TRY IT ->
Output exactly, with nothing added, the entries from the first line through the line with "unfold State.bridgeAtomic".

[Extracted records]
____

theorem State.toNat_peek_eight (s : State) (n : Nat) : (w64 (s.peek n 8)).toNat = s.peek n 8 := by
  unfold w64
  rw [BitVec.toNat_ofNat, Nat.mod_eq_of_lt (s.peek_lt n 8)]

theorem State.peek_send (s : State) (dest : BitVec 20) (b : FlitBody) (n k : Nat) : (s.send dest b).peek n k = s.peek n k := rfl

theorem State.bridgeAtomic_amo (s : State) (dev : BitVec 20) (tag offset : Nat) (p : AmoOp) (v : W64) :
    s.bridgeAtomic dev tag offset (.amo p v) =
      (s.poke (hostAt offset) 8 (amoNew p (w64 (s.peek (hostAt offset) 8)) v).toNat).send dev
        (.hostValue tag (bytesLE 8 (w64 (s.peek (hostAt offset) 8)).toNat)) := rfl

theorem State.bridgeAtomic_cas (s : State) (dev : BitVec 20) (tag offset : Nat) (e n : W64) :
    s.bridgeAtomic dev tag offset (.cas e n) =
      (if w64 (s.peek (hostAt offset) 8) = e then s.poke (hostAt offset) 8 n.toNat else s).send dev
        (.hostValue tag (bytesLE 8 (w64 (s.peek (hostAt offset) 8)).toNat)) := by
  unfold State.bridgeAtomic
  dsimp only [atomicOf, AtomicKind.size, AtomicKind.result]
  rw [show 0x8000000000000 + offset = hostAt offset from rfl]
  by_cases h : w64 (s.peek (hostAt offset) 8) = e
  · rw [if_pos h, if_pos h]
  · rw [if_neg h, if_neg h]

/-- What an AMO at the host bridge leaves and returns (R223). -/
theorem State.bridged_amo {s : State} (w : s.mem.wf = true) (dev : BitVec 20) (tag offset : Nat) (p : AmoOp) (v : W64) :
    (s.bridgeAtomic dev tag offset (.amo p v)).peek (hostAt offset) 8 =
        (amoNew p (BitVec.ofNat 64 (s.peek (hostAt offset) 8)) v).toNat ∧
      (s.bridgeAtomic dev tag offset (.amo p v)).outbox = s.outbox ++
        [{ dest := dev, body := .hostValue tag (bytesLE 8 (s.peek (hostAt offset) 8)) }] := by
  rw [State.bridgeAtomic_amo, State.peek_send, State.peek_poke w, s.toNat_peek_eight]
  exact ⟨Nat.mod_eq_of_lt (BitVec.isLt _), rfl⟩

/-- What a compare and swap at the host bridge leaves and returns (R224). -/
theorem State.bridged_cas {s : State} (w : s.mem.wf = true) (dev : BitVec 20) (tag offset : Nat) (e n : W64) :
    (s.bridgeAtomic dev tag offset (.cas e n)).peek (hostAt offset) 8 =
        (if s.peek (hostAt offset) 8 = e.toNat then n.toNat else s.peek (hostAt offset) 8) ∧
      (s.bridgeAtomic dev tag offset (.cas e n)).outbox = s.outbox ++
        [{ dest := dev, body := .hostValue tag (bytesLE 8 (s.peek (hostAt offset) 8)) }] := by
  have heq : w64 (s.peek (hostAt offset) 8) = e ↔ s.peek (hostAt offset) 8 = e.toNat := by
    rw [← BitVec.toNat_inj, s.toNat_peek_eight]
  rw [State.bridgeAtomic_cas, State.peek_send, s.toNat_peek_eight]
  by_cases h : w64 (s.peek (hostAt offset) 8) = e
  · rw [if_pos h, if_pos (heq.1 h), State.peek_poke w]
    exact ⟨Nat.mod_eq_of_lt n.isLt, rfl⟩
  · rw [if_neg h, if_neg (mt heq.2 h)]
    exact ⟨rfl, rfl⟩
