-- ==== Sys2Proof/Machine/Validator.lean ====
section
/-! DEFINITION. The unit varint_canonical_validator: VCHECK (spec/42_canonical_validator.md). -/

namespace Sys2Proof.Machine

/-- R75's pseudocode: the status alone. -/
def vcheckResults (b0 : Byte) (v : U64) : Results :=
  if canonReject b0 v then raise .nonCanonicalEncoding else { status := .ok }

/-- VCHECK, the validation step of Decode (R75). -/
def execVcheck (b0 : Byte) (v : U64) (s : State) : Result := issue (vcheckResults b0 v) s

end Sys2Proof.Machine
end

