/-- R55: BST branches when ST is the code, BNST when it is not, B always; a target is a label's first line or `k` lines on;
otherwise the host goes on at the next line. ST UNWRITTEN is the fault of R21, ST 5, 6 or 7 the fault of I6
(notes/assumptions/23.md). Labels as numbers, the first definition binding, the refusal of a label no line defines, and what
`+k` counts are the model's choices (notes/assumptions/9.md and 10.md); so is that no clock edge passes at a branch, which this
says for BUSY = 1 too (DESIGN CHOICE, unsafe, notes/assumptions/3.md). -/
def Obligations.BranchesFollowST : Prop :=
  ∀ (s : State) (code : Status) (tgt : Target),
    (∀ n : Nat,
      (match tgt with
        | .plus k => n = s.host.hpc + k
        | .label l => ((s.host.script[n]?).bind Line.label = some l ∧
            ∀ m < n, (s.host.script[m]?).bind Line.label ≠ some l)) →
      (currentStmt s = some (.br tgt) → step s = .next { s with host := { s.host with hpc := n } }) ∧
      (s.host.st = some (statusCode code) → currentStmt s = some (.bst code tgt) →
        step s = .next { s with host := { s.host with hpc := n } }) ∧
      (∀ c, s.host.st = some c → c.toNat ≤ 4 → c ≠ statusCode code → currentStmt s = some (.bnst code tgt) →
        step s = .next { s with host := { s.host with hpc := n } })) ∧
    (∀ c, s.host.st = some c → c.toNat ≤ 4 → c ≠ statusCode code → currentStmt s = some (.bst code tgt) →
      step s = .next { s with host := { s.host with hpc := s.host.hpc + 1 } }) ∧
    (s.host.st = some (statusCode code) → currentStmt s = some (.bnst code tgt) →
      step s = .next { s with host := { s.host with hpc := s.host.hpc + 1 } }) ∧
    (∀ l : Nat, tgt = .label l → (∀ m : Nat, (s.host.script[m]?).bind Line.label ≠ some l) →
      (currentStmt s = some (.br tgt) → step s = .refused .unknownLabel) ∧
      (s.host.st = some (statusCode code) → currentStmt s = some (.bst code tgt) →
        step s = .refused .unknownLabel) ∧
      (∀ c, s.host.st = some c → c.toNat ≤ 4 → c ≠ statusCode code → currentStmt s = some (.bnst code tgt) →
        step s = .refused .unknownLabel)) ∧
    (currentStmt s = some (.bst code tgt) ∨ currentStmt s = some (.bnst code tgt) →
      (s.host.st = none → step s = .fault .readUnwritten) ∧
      (∀ c, s.host.st = some c → 5 ≤ c.toNat → step s = .fault .brokenStatus))

/-- R21, R103 as a host meets them: a line that reads a register stops the run with READ_UNWRITTEN where the register is
UNWRITTEN or RES_VALID = 0 (and with the fault of I6 on a status 5 to 7), and else records its value and goes on, the block
untouched. The `read` statement is the model's own (notes/assumptions/8.md); that the block is untouched with BUSY = 1 too,
no clock edge passing, is its choice (DESIGN CHOICE, unsafe, notes/assumptions/3.md). -/
def Obligations.HostReadOfRegisterFaultsOrGoesOn : Prop :=
  ∀ (s : State) (r : ResultReg), currentStmt s = some (.read r) →
    (∀ n, readReg s.block r = .ok n →
      step s = .next { s with host := { s.host with hpc := s.host.hpc + 1, lastRead := some n } }) ∧
    (∀ f, readReg s.block r = .error f → step s = .fault f) ∧
    (s.block.resValid = false → r ≠ .resValid → r ≠ .busy → step s = .fault .readUnwritten)

/-- R23 ("a host never writes a result register"): every statement that issues no command and drives no clock edge leaves
the block's registers as they are, if nothing is in flight. The `read` line is the model's own (notes/assumptions/8.md), and
that a step is answered at HALT is its choice (notes/assumptions/11.md). -/
def Obligations.HostControlLeavesTheBlockAlone : Prop :=
  ∀ (s t : State) (x : Stmt), s.block.busy = false → currentStmt s = some x →
    ((∃ c g, x = .bst c g) ∨ (∃ c g, x = .bnst c g) ∨ (∃ g, x = .br g) ∨ x = .halt ∨ (∃ r, x = .read r)) →
    step s = .next t → t.block = s.block

/-- R110: at HALT, or past the last statement, the script has ended: a step changes nothing, if nothing is in flight. That
a step is still answered there, and hpc stays, is the model's choice (notes/assumptions/11.md). -/
def Obligations.EndedScriptChangesNothing : Prop :=
  ∀ s : State, s.ended = true → s.block.busy = false → step s = .next s

/-- R27, R102, R110: a command still in flight when the script has ended (an `edge` line started it) goes on: fewer steps than
it has cycles left leave it in flight, and that many or more, at least one, leave the registers the atomic command leaves,
which are those of the end state. That each step there is a clock edge, and the host stays, is the model's choice
(notes/assumptions/3.md and 11.md); so is that ST and HV stay (notes/assumptions/13.md) and that the fields keep their
contents in flight (notes/assumptions/21.md). -/
def Obligations.CommandInFlightCompletesAfterTheScript : Prop :=
  ∀ (s : State) (f : InFlight) (n : Nat), s.ended = true → s.block.busy = true → s.block.inflight = some f →
    (n < f.remaining → runSteps n s = .next { s with block := { s.block with
      inflight := some { f with remaining := f.remaining - n } } }) ∧
    (f.remaining ≤ n → 1 ≤ n → ∃ t, exec (decodeRecord f.record) State.reset = .next t ∧
      runSteps n s = .next { s with block := t.block })

/-- R99, R102, R104 as the host's `edge` line meets them: the step at the line is exactly one rising clock edge with the ports as
written, a fault of it stops the run, and the host is at the next line, with ST, HV and everything else of it untouched. The
line is the model's own (notes/assumptions/8.md); that ST and HV are untouched is its reading (DEDUCED,
notes/assumptions/13.md). -/
def Obligations.EdgeLineIsOneClockEdge : Prop :=
  ∀ (s : State) (p : Ports), currentStmt s = some (.edge p) →
    (∀ t, clockEdge Config.latency p s = .next t →
      step s = .next { block := t.block, host := { s.host with hpc := s.host.hpc + 1 } }) ∧
    (∀ f, clockEdge Config.latency p s = .fault f → step s = .fault f) ∧
    (∀ r, clockEdge Config.latency p s ≠ .refused r)

/-- R110: the end state of a script whose last statement is a HOST_READ, in its three outcomes: all six registers after the last
completed command, ST and HV, and the bytes consumed from each source, of which only the one read has changed. HOST_READ as one
line and one step is the model's choice (notes/assumptions/10.md). -/
def Obligations.EndStateHoldsRegistersHostValuesAndBytesConsumed : Prop :=
  ∀ (s : State) (k : Nat) (src : ByteSource), s.block.busy = false → currentStmt s = some (.hostRead k) →
    ((s.host.script[s.host.hpc + 1]?).map Line.stmt = none ∨
      (s.host.script[s.host.hpc + 1]?).map Line.stmt = some .halt) →
    s.host.sources[k]? = some src → src.ended = false →
    ∃ t, step s = .next t ∧ ∃ e, t.endState = some e ∧ e.busy = false ∧
      (src.data = [] →
        e.resValue = s.block.resValue ∧ e.resBytes = s.block.resBytes ∧ e.resLen = s.block.resLen ∧
        e.resStatus = s.block.resStatus ∧ e.resValid = s.block.resValid ∧
        e.st = some 3#3 ∧ e.hv = none ∧ e.consumed = s.host.sources.map ByteSource.consumed) ∧
      (∀ (b0 : Byte) (bs : List Byte), src.data = b0 :: bs → bs.length < tz8 b0 →
        e.resValue = none ∧ e.resBytes = none ∧ e.resLen = some (BitVec.ofNat 4 (tz8 b0 + 1)) ∧
        e.resStatus = some 0#3 ∧ e.resValid = true ∧ e.st = some 1#3 ∧ e.hv = none ∧
        e.consumed = (s.host.sources.map ByteSource.consumed).set k (src.consumed + bs.length + 1)) ∧
      (∀ (b0 : Byte) (bs : List Byte), src.data = b0 :: bs → tz8 b0 ≤ bs.length →
        ∃ u, exec (.vdec (lanesOf (b0 :: bs.take (tz8 b0))) (BitVec.ofNat 4 (tz8 b0 + 1))) s = .next u ∧
          e.resValue = u.block.resValue ∧ e.resBytes = none ∧ e.resLen = none ∧
          e.resStatus = u.block.resStatus ∧ e.resValid = true ∧ e.st = u.block.resStatus ∧ e.hv = u.block.resValue ∧
          e.consumed = (s.host.sources.map ByteSource.consumed).set k (src.consumed + (tz8 b0 + 1)))

/-- The load of a program is the model's choice (DESIGN CHOICE, notes/assumptions/12.md): a well-formed program is loaded, the
host starting at its first line as part L3 of spec/95_test_vectors.md starts one (ST and HV UNWRITTEN, `hpc` = 0), each source
unread, each buffer empty (notes/assumptions/16.md), the block and the count of free draws as they were; any other program is
refused. -/
def Obligations.LoadedProgramStartsAtItsFirstLine : Prop :=
  ∀ (p : Program) (s : State),
    (p.wf = true → ∃ t, loadProgram p s = .next t ∧ t.block = s.block ∧ t.host.script = p.script ∧ t.host.hpc = 0 ∧
      t.host.st = none ∧ t.host.hv = none ∧ t.host.lastRead = none ∧ t.host.draws = s.host.draws ∧
      t.host.sources.map ByteSource.data = p.sources ∧
      (∀ src ∈ t.host.sources, src.consumed = 0 ∧ src.ended = false) ∧
      t.host.buffers.length = p.buffers ∧ ∀ b ∈ t.host.buffers, b = []) ∧
    (p.wf = false → ∃ r, loadProgram p s = .refused r)

/-- R72, R73: HOST_READ of a source with no byte left before its EOF is END_OF_INPUT with no value; nothing is consumed, and
no command is issued: the block is as it was. The source is then one that has answered EOF (notes/assumptions/7.md), and the
host is at the next line. HOST_READ as one line and one step is the model's choice (notes/assumptions/10.md), and so is that
no clock edge passes, which this says for BUSY = 1 too (DESIGN CHOICE, unsafe, notes/assumptions/3.md). -/
def Obligations.HostReadOfExhaustedSourceIsEndOfInput : Prop :=
  ∀ (s : State) (k : Nat) (src : ByteSource),
    currentStmt s = some (.hostRead k) → s.host.sources[k]? = some src → src.data = [] → src.ended = false →
    step s = .next { s with host := { s.host with
      hpc := s.host.hpc + 1, st := some 3#3, hv := none,
      sources := s.host.sources.set k { src with ended := true } } }

/-- R71, R72: HOST_READ of a source that ends inside an encoding is UNEXPECTED_END_OF_INPUT with no value; every byte that was
there is consumed, and the block holds what VDECLEN of the first byte left. HOST_READ as one line and one step is the model's
choice (notes/assumptions/10.md). -/
def Obligations.HostReadCutShortIsUnexpectedEndOfInput : Prop :=
  ∀ (s : State) (k : Nat) (src : ByteSource) (b0 : Byte) (bs : List Byte), s.block.busy = false →
    currentStmt s = some (.hostRead k) → s.host.sources[k]? = some src → src.data = b0 :: bs → src.ended = false →
    bs.length < tz8 b0 →
    step s = .next {
      block := Block.completed none none (some (BitVec.ofNat 4 (tz8 b0 + 1))) 0#3,
      host := { s.host with
        hpc := s.host.hpc + 1, st := some 1#3, hv := none,
        sources := s.host.sources.set k
          { data := [], consumed := src.consumed + bs.length + 1, ended := true } } }

/-- R71, R73, tier 2: HOST_READ of a source that holds a whole encoding consumes exactly its `L` bytes, and ST, HV and the
block are VDEC's outcome on them. HOST_READ as one line and one step is the model's choice (notes/assumptions/10.md). -/
def Obligations.HostReadOfWholeEncodingDecodesIt : Prop :=
  ∀ (s : State) (k : Nat) (src : ByteSource) (b0 : Byte) (bs : List Byte), s.block.busy = false →
    currentStmt s = some (.hostRead k) → s.host.sources[k]? = some src → src.data = b0 :: bs → src.ended = false →
    tz8 b0 ≤ bs.length →
    ∃ t, exec (.vdec (lanesOf (b0 :: bs.take (tz8 b0))) (BitVec.ofNat 4 (tz8 b0 + 1))) s = .next t ∧
      t.block.resStatus ≠ some 1#3 ∧
      step s = .next {
        block := t.block,
        host := { s.host with
          hpc := s.host.hpc + 1, st := t.block.resStatus, hv := t.block.resValue,
          sources := s.host.sources.set k
            { src with data := bs.drop (tz8 b0), consumed := src.consumed + (tz8 b0 + 1) } } }

/-- R73, tier 3: HOST_READ over a source that holds the bytes of `VENC v`, and anything after them, gives OK and `v`, and
leaves the source at the byte after them. HOST_READ as one line and one step is the model's choice
(notes/assumptions/10.md). -/
def Obligations.HostReadOfEncodedValueGivesTheValue : Prop :=
  ∀ (v : U64) (s u : State) (k : Nat) (src : ByteSource) (B : Lanes) (L : BitVec 4) (rest : List Byte),
    exec (.venc v) u = .next { u with block := Block.completed none (some B) (some L) 0#3 } →
    s.block.busy = false → currentStmt s = some (.hostRead k) → s.host.sources[k]? = some src → src.ended = false →
    src.data = (List.range L.toNat).map (lane B) ++ rest →
    step s = .next {
      block := Block.completed (some v) none none 0#3,
      host := { s.host with
        hpc := s.host.hpc + 1, st := some 0#3, hv := some v,
        sources := s.host.sources.set k { src with data := rest, consumed := src.consumed + L.toNat } } }

/-- R74, I10 (a FREE VALUE, notes/assumptions/7.md): of a source that has answered EOF nothing is assumed: some behaviour of
it answers EOF again, and some behaviour delivers a value. HOST_READ as one line and one step is the model's choice
(notes/assumptions/10.md). -/
def Obligations.ReadAfterEofIsTheSourcesOwn : Prop :=
  ∀ (lat : BitVec 3 → Nat) (s : State) (k : Nat) (src : ByteSource), s.block.busy = false →
    currentStmt s = some (.hostRead k) → s.host.sources[k]? = some src → src.ended = true →
    (∃ free t, stepWith lat free s = .next t ∧ t.host.st = some 3#3) ∧
    (∃ free t, stepWith lat free s = .next t ∧ t.host.st = some 0#3 ∧ t.host.hv = some 0#64) ∧
    (∃ free t, stepWith lat free s = .next t ∧ t.host.st = some 1#3)

/-- R62: APPEND is VENC, and then the buffer has grown at its end by exactly the first RES_LEN lanes of RES_BYTES, whether
its value is a literal or `@val`; an `@val` that is UNWRITTEN is the fault of R21. APPEND as one line and one step is the
model's choice (notes/assumptions/10.md). -/
def Obligations.AppendAddsExactlyTheEncodedBytes : Prop :=
  ∀ (s : State) (k : Nat) (old : List Byte) (v : ValueArg), s.block.busy = false → v.wfUnsigned = true →
    currentStmt s = some (.append k v) → s.host.buffers[k]? = some old →
    (∀ x : U64, (match v with | .lit z => x = BitVec.ofInt 64 z | .val => s.host.hv = some x) →
      ∃ (B : Lanes) (L : BitVec 4),
        exec (.venc x) s = .next { s with block := Block.completed none (some B) (some L) 0#3 } ∧
        step s = .next {
          block := Block.completed none (some B) (some L) 0#3,
          host := { s.host with
            hpc := s.host.hpc + 1, st := some 0#3, hv := none,
            buffers := s.host.buffers.set k (old ++ (List.range L.toNat).map (lane B)) } }) ∧
    (v = .val → s.host.hv = none → step s = .fault .readUnwritten)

____

SOLUTION FOR THIS EXERCISE ->
theorem State.toNat_peek_eight (s : State) (n : Nat) : (w64 (s.peek n 8)).toNat = s.peek n 8 := by
  unfold w64
  rw [BitVec.toNat_ofNat, Nat.mod_eq_of_lt (s.peek_lt n 8)]

theorem State.peek_send (s : State) (dest : BitVec 20) (b : FlitBody) (n k : Nat) : (s.send dest b).peek n k = s.peek n k := rfl

theorem State.bridgeAtomic_amo (s : State) (dev : BitVec 20) (tag offset : Nat) (p : AmoOp) (v : W64) :
    s.bridgeAtomic dev tag offset (.amo p v) =
      (s.poke (hostAt offset) 8 (amoNew p (w64 (s.peek (hostAt offset) 8)) v).toNat).send dev
        (.hostValue tag (bytesLE 8 (w64 (s.peek (hostAt offset) 8)).toNat)) := rfl

theorem State.bridgeAtomic_cas (s : State) (dev : BitVec 20) (tag offset : Nat) (e n : W64) :
    s.bridgeAtomic dev tag offset (.cas e n) =
      (if w64 (s.peek (hostAt offset) 8) = e then s.poke (hostAt offset) 8 n.toNat else s).send dev
        (.hostValue tag (bytesLE 8 (w64 (s.peek (hostAt offset) 8)).toNat)) := by
  unfold State.bridgeAtomic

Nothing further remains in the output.